Post-hoc descriptive statistics are reported (data cutoff date 19 April 2012). As the extension study is ongoing, the study database has not yet been locked (i.e., some values may change for the final, locked study database).
Safety and tolerability assessments
The incidence of treatment-emergent AEs (TEAEs) was calculated at scheduled visits of the blinded study (baseline, and months 1, 3, 6, 9, and 12) and extension study (baseline, months 1, 2, 3, and every 3 months thereafter).
In the current analyses, the incidence of TEAEs was compared during the last 3 months of blinded therapy and the first 3 months of open-label treatment.

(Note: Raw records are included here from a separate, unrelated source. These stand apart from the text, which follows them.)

-- ==== Sys2Proof/Laws/Store.lean ====
section
/-!
SUPPORT. The laws of the sparse maps: a read after a write, and the canonical form that every operation keeps; and what a write
of bytes to memory does.
-/

namespace Sys2Proof.Machine

variable {α : Type} {d : α}

theorem Store.mem_erase {s : Store α} {a : Nat} {p : Nat × α} : p ∈ s.erase a ↔ p ∈ s ∧ p.1 ≠ a := by
  induction s with
  | nil => simp [Store.erase]
  | cons c rest ih =>
    obtain ⟨k, v⟩ := c
    by_cases hk : k = a
    · simp only [Store.erase, hk, if_true, ih, List.mem_cons]
      constructor
      · rintro ⟨h, hn⟩; exact ⟨.inr h, hn⟩
      · rintro ⟨rfl | h, hn⟩
        · exact absurd rfl hn
        · exact ⟨h, hn⟩
    · simp only [Store.erase, hk, if_false, List.mem_cons, ih]
      constructor
      · rintro (rfl | ⟨h, hn⟩)
        · exact ⟨.inl rfl, hk⟩
        · exact ⟨.inr h, hn⟩
      · rintro ⟨rfl | h, hn⟩
        · exact .inl rfl
        · exact .inr ⟨h, hn⟩

theorem Store.mem_insert {s : Store α} {a : Nat} {x : α} {p : Nat × α} : p ∈ s.insert a x ↔ p = (a, x) ∨ p ∈ s := by
  induction s with
  | nil => simp [Store.insert]
  | cons c rest ih =>
    obtain ⟨k, v⟩ := c
    by_cases hk : a < k
    · simp [Store.insert, hk]
    · simp [Store.insert, hk, ih, or_left_comm]

theorem Store.get_erase (s : Store α) (a b : Nat) : Store.get d (s.erase a) b = if b = a then d else s.get d b := by
  induction s with
  | nil => simp [Store.erase, Store.get]
  | cons c rest ih =>
    obtain ⟨k, v⟩ := c
    by_cases hk : k = a
    · subst hk
      by_cases hb : b = k
      · subst hb; simp [Store.erase, ih]
      · simp [Store.erase, ih, hb, Store.get, Ne.symm hb]
    · by_cases hb : k = b
      · subst hb; simp [Store.erase, hk, Store.get]
      · simp [Store.erase, hk, Store.get, hb, ih]

theorem Store.get_insert (s : Store α) (a b : Nat) (x : α) (h : ∀ p ∈ s, p.1 ≠ a) :
    Store.get d (s.insert a x) b = if b = a then x else s.get d b := by
  induction s with
  | nil =>
    by_cases hb : b = a
    · simp [Store.insert, Store.get, hb]
    · simp [Store.insert, Store.get, hb, Ne.symm hb]
  | cons c rest ih =>
    obtain ⟨k, v⟩ := c
    have hk : k ≠ a := h (k, v) (List.mem_cons_self ..)
    have ih := ih fun p hp => h p (List.mem_cons_of_mem _ hp)
    by_cases hb : b = a
    · subst hb
      by_cases hl : b < k <;> simp [Store.insert, Store.get, hl, hk, ih]
    · by_cases hl : a < k <;> simp [Store.insert, Store.get, hl, hb, ih, Ne.symm hb]

/-- A read after a write: the value written at its key, what was there before at every other. -/
theorem Store.get_set [DecidableEq α] (s : Store α) (a b : Nat) (x : α) :
    Store.get d (s.set d a x) b = if b = a then x else s.get d b := by
  unfold Store.set
  split
  · next h => rw [Store.get_erase, h]
  · rw [Store.get_insert _ _ _ _ fun p hp => (Store.mem_erase.1 hp).2, Store.get_erase]
    by_cases hb : b = a <;> simp [hb]

theorem Store.get_filter_keep (s : Store α) (f : Nat × α → Bool) (b : Nat) (h : ∀ p : Nat × α, p.1 = b → f p = true) :
    Store.get d (s.filter f) b = s.get d b := by
  induction s with
  | nil => rfl
  | cons c rest ih =>
    obtain ⟨k, v⟩ := c
    by_cases hb : k = b
    · subst hb; simp [List.filter, h (k, v) rfl, Store.get]
    · cases hf : f (k, v) <;> simp [List.filter, hf, Store.get, hb, ih]

theorem Store.get_filter_drop (s : Store α) (f : Nat × α → Bool) (b : Nat) (h : ∀ p : Nat × α, p.1 = b → f p = false) :
    Store.get d (s.filter f) b = d := by
  induction s with
  | nil => rfl
  | cons c rest ih =>
    obtain ⟨k, v⟩ := c
    by_cases hb : k = b
    · simp [List.filter, h (k, v) hb, ih]
    · cases hf : f (k, v) <;> simp [List.filter, hf, Store.get, hb, ih]

theorem Store.get_eraseRange (s : Store α) (lo hi b : Nat) :
    Store.get d (s.eraseRange lo hi) b = if lo ≤ b ∧ b < hi then d else s.get d b := by
  unfold Store.eraseRange
  split
  · next h => exact Store.get_filter_drop _ _ _ (by rintro ⟨k, v⟩ rfl; simp [h])
  · next h => exact Store.get_filter_keep _ _ _ (by rintro ⟨k, v⟩ rfl; simp; omega)

theorem Store.wf_nil : Store.Wf d [] := ⟨.nil, by simp⟩

theorem Store.wf_filter {s : Store α} (h : Store.Wf d s) (f : Nat × α → Bool) : Store.Wf d (s.filter f) :=
  ⟨h.1.sublist (List.filter_sublist.map _), fun p hp => h.2 p (List.mem_filter.1 hp).1⟩

theorem Store.wf_eraseRange {s : Store α} (h : Store.Wf d s) (lo hi : Nat) : Store.Wf d (s.eraseRange lo hi) :=
  Store.wf_filter h _

theorem Store.wf_tail {c : Nat × α} {s : Store α} (h : Store.Wf d (c :: s)) : Store.Wf d s :=
  ⟨(List.pairwise_cons.1 h.1).2, fun p hp => h.2 p (List.mem_cons_of_mem _ hp)⟩

theorem Store.wf_cons {k : Nat} {v : α} {s : Store α} (h : Store.Wf d s) (hv : v ≠ d) (hk : ∀ p ∈ s, k < p.1) :
    Store.Wf d ((k, v) :: s) :=
  ⟨List.pairwise_cons.2 ⟨by simpa using fun b x hx => hk (b, x) hx, h.1⟩, by
    intro p hp
    rcases List.mem_cons.1 hp with rfl | hp
    · exact hv
    · exact h.2 p hp⟩

theorem Store.wf_head_lt {k : Nat} {v : α} {s : Store α} (h : Store.Wf d ((k, v) :: s)) : ∀ p ∈ s, k < p.1 := by
  intro p hp
  exact (List.pairwise_cons.1 h.1).1 p.1 (List.mem_map_of_mem hp)

theorem Store.wf_erase {s : Store α} (h : Store.Wf d s) (a : Nat) : Store.Wf d (s.erase a) := by
  induction s with
  | nil => exact Store.wf_nil
  | cons c rest ih =>
    obtain ⟨k, v⟩ := c
    have ih := ih (Store.wf_tail h)
    by_cases hk : k = a
    · simpa [Store.erase, hk] using ih
    · simp only [Store.erase, hk, if_false]
      exact Store.wf_cons ih (h.2 (k, v) (List.mem_cons_self ..))
        fun p hp => Store.wf_head_lt h p (Store.mem_erase.1 hp).1

theorem Store.wf_insert {s : Store α} (h : Store.Wf d s) {a : Nat} {x : α} (hx : x ≠ d) (ha : ∀ p ∈ s, p.1 ≠ a) :
    Store.Wf d (s.insert a x) := by
  induction s with
  | nil => exact Store.wf_cons Store.wf_nil hx (by simp)
  | cons c rest ih =>
    obtain ⟨k, v⟩ := c
    have hk : k ≠ a := ha (k, v) (List.mem_cons_self ..)
    by_cases hl : a < k
    · simp only [Store.insert, hl, if_true]
      refine Store.wf_cons h hx fun p hp => ?_
      rcases List.mem_cons.1 hp with rfl | hp
      · exact hl
      · exact Nat.lt_trans hl (Store.wf_head_lt h p hp)
    · simp only [Store.insert, hl, if_false]
      refine Store.wf_cons (ih (Store.wf_tail h) fun p hp => ha p (List.mem_cons_of_mem _ hp))
        (h.2 (k, v) (List.mem_cons_self ..)) fun p hp => ?_
      rcases Store.mem_insert.1 hp with rfl | hp
      · show k < a
        omega
      · exact Store.wf_head_lt h p hp

/-- A write keeps the canonical form. -/
theorem Store.wf_set [DecidableEq α] {s : Store α} (h : Store.Wf d s) (a : Nat) (x : α) : Store.Wf d (s.set d a x) := by
  unfold Store.set
  split
  · exact Store.wf_erase h a
  · next hx => exact Store.wf_insert (Store.wf_erase h a) hx fun p hp => (Store.mem_erase.1 hp).2

/-- Writing a part keeps the canonical form. -/
theorem Store.wf_paste [DecidableEq α] {s : Store α} (h : Store.Wf d s) (lo : Nat) (part : Store α) :
    Store.Wf d (s.paste d lo part) := by
  unfold Store.paste
  induction part generalizing s with
  | nil => exact h
  | cons p rest ih => exact ih (Store.wf_set h _ _)

/-! Memory. -/

theorem State.setMemBytes_eq (s : State) (pa : Nat) (l : List Byte) :
    s.setMemBytes pa l = { s with mem := (s.setMemBytes pa l).mem } := by
  induction l generalizing s pa with
  | nil => rfl
  | cons b rest ih =>
    simp only [State.setMemBytes]
    rw [ih]

theorem State.wf_setMemBytes {s : State} (h : Memory.wf s.mem) (pa : Nat) (l : List Byte) :
    Memory.wf (s.setMemBytes pa l).mem := by
  induction l generalizing s pa with
  | nil => exact h
  | cons b rest ih => exact ih (s := { s with mem := s.mem.set 0 pa b }) (Store.wf_set h pa b) _

/-- A byte read after bytes are written. -/
theorem State.get_setMemBytes (s : State) (pa : Nat) (l : List Byte) (a : Nat) :
    (s.setMemBytes pa l).mem.get 0 a = if pa ≤ a ∧ a < pa + l.length then l.getD (a - pa) 0 else s.mem.get 0 a := by
  induction l generalizing s pa with
  | nil => exact (if_neg fun h => by have h2 := h.2; rw [List.length_nil] at h2; omega).symm
  | cons b rest ih =>
    simp only [State.setMemBytes, ih, Store.get_set, List.length_cons]
    by_cases ha : a = pa
    · subst ha; rw [if_neg (by omega)]; simp
    · by_cases hr : pa + 1 ≤ a ∧ a < pa + 1 + rest.length
      · have : a - pa = (a - (pa + 1)) + 1 := by omega
        rw [if_pos hr, if_pos (by omega), this]; simp
      · rw [if_neg hr, if_neg ha, if_neg (by omega)]

theorem State.reset_mem_wf : Memory.wf State.reset.mem := Store.wf_nil

end Sys2Proof.Machine
end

Exposure-adjusted incidence rates (and corresponding 95 % confidence intervals) of DCs due to AEs, serious AEs and serious infections per 100 patient-years from baseline were calculated for patients who completed treatment with ADA 40 mg Q2W + MTX or tofacitinib 10 mg BID + MTX in the blinded study for patients, (1) regardless of whether they entered the extension study, and (2) who then enrolled in the extension study. These analyses were performed for 3-month (months 0 − 3, 3 − 6, 6 − 9, and 9 − 12) and 12-month (months 0 − 12) periods for both the blinded study and the first 12 months of the extension study. Of note, there were two study visits in the last 3 months of the blinded study (visits 5 and 6 at months 9 and 12, respectively), and four study visits in the first 3 months of the extension study (visits 1 − 4, for baseline and months 1, 2, and 3).
The following efficacy parameters were measured in patients who completed treatment with ADA + MTX or tofacitinib 10 mg + MTX in the blinded study (or discontinued for reasons other than a treatment-related serious AE) and then switched to the tofacitinib 10 mg group in the extension study: ACR response rates (20 %, 50 %, and 70 % improvement), mean change in Health Assessment Questionnaire-Disability Index (HAQ-DI) scores from the baseline of the blinded study, and Disease Activity Score for 28-joint counts based on the erythrocyte sedimentation rate (DAS28-4(ESR)) <2.6 response rates at: (1) month 9 (visit 5) of the blinded study (“-3 months” relative to the switch); (2) the time of switching from the blinded to the extension study (“switch”), and (3) month 3 (visit 4) of the extensions study (“+3 months”) allowing visit windows of ±1.5 months to capture all efficacy and safety data.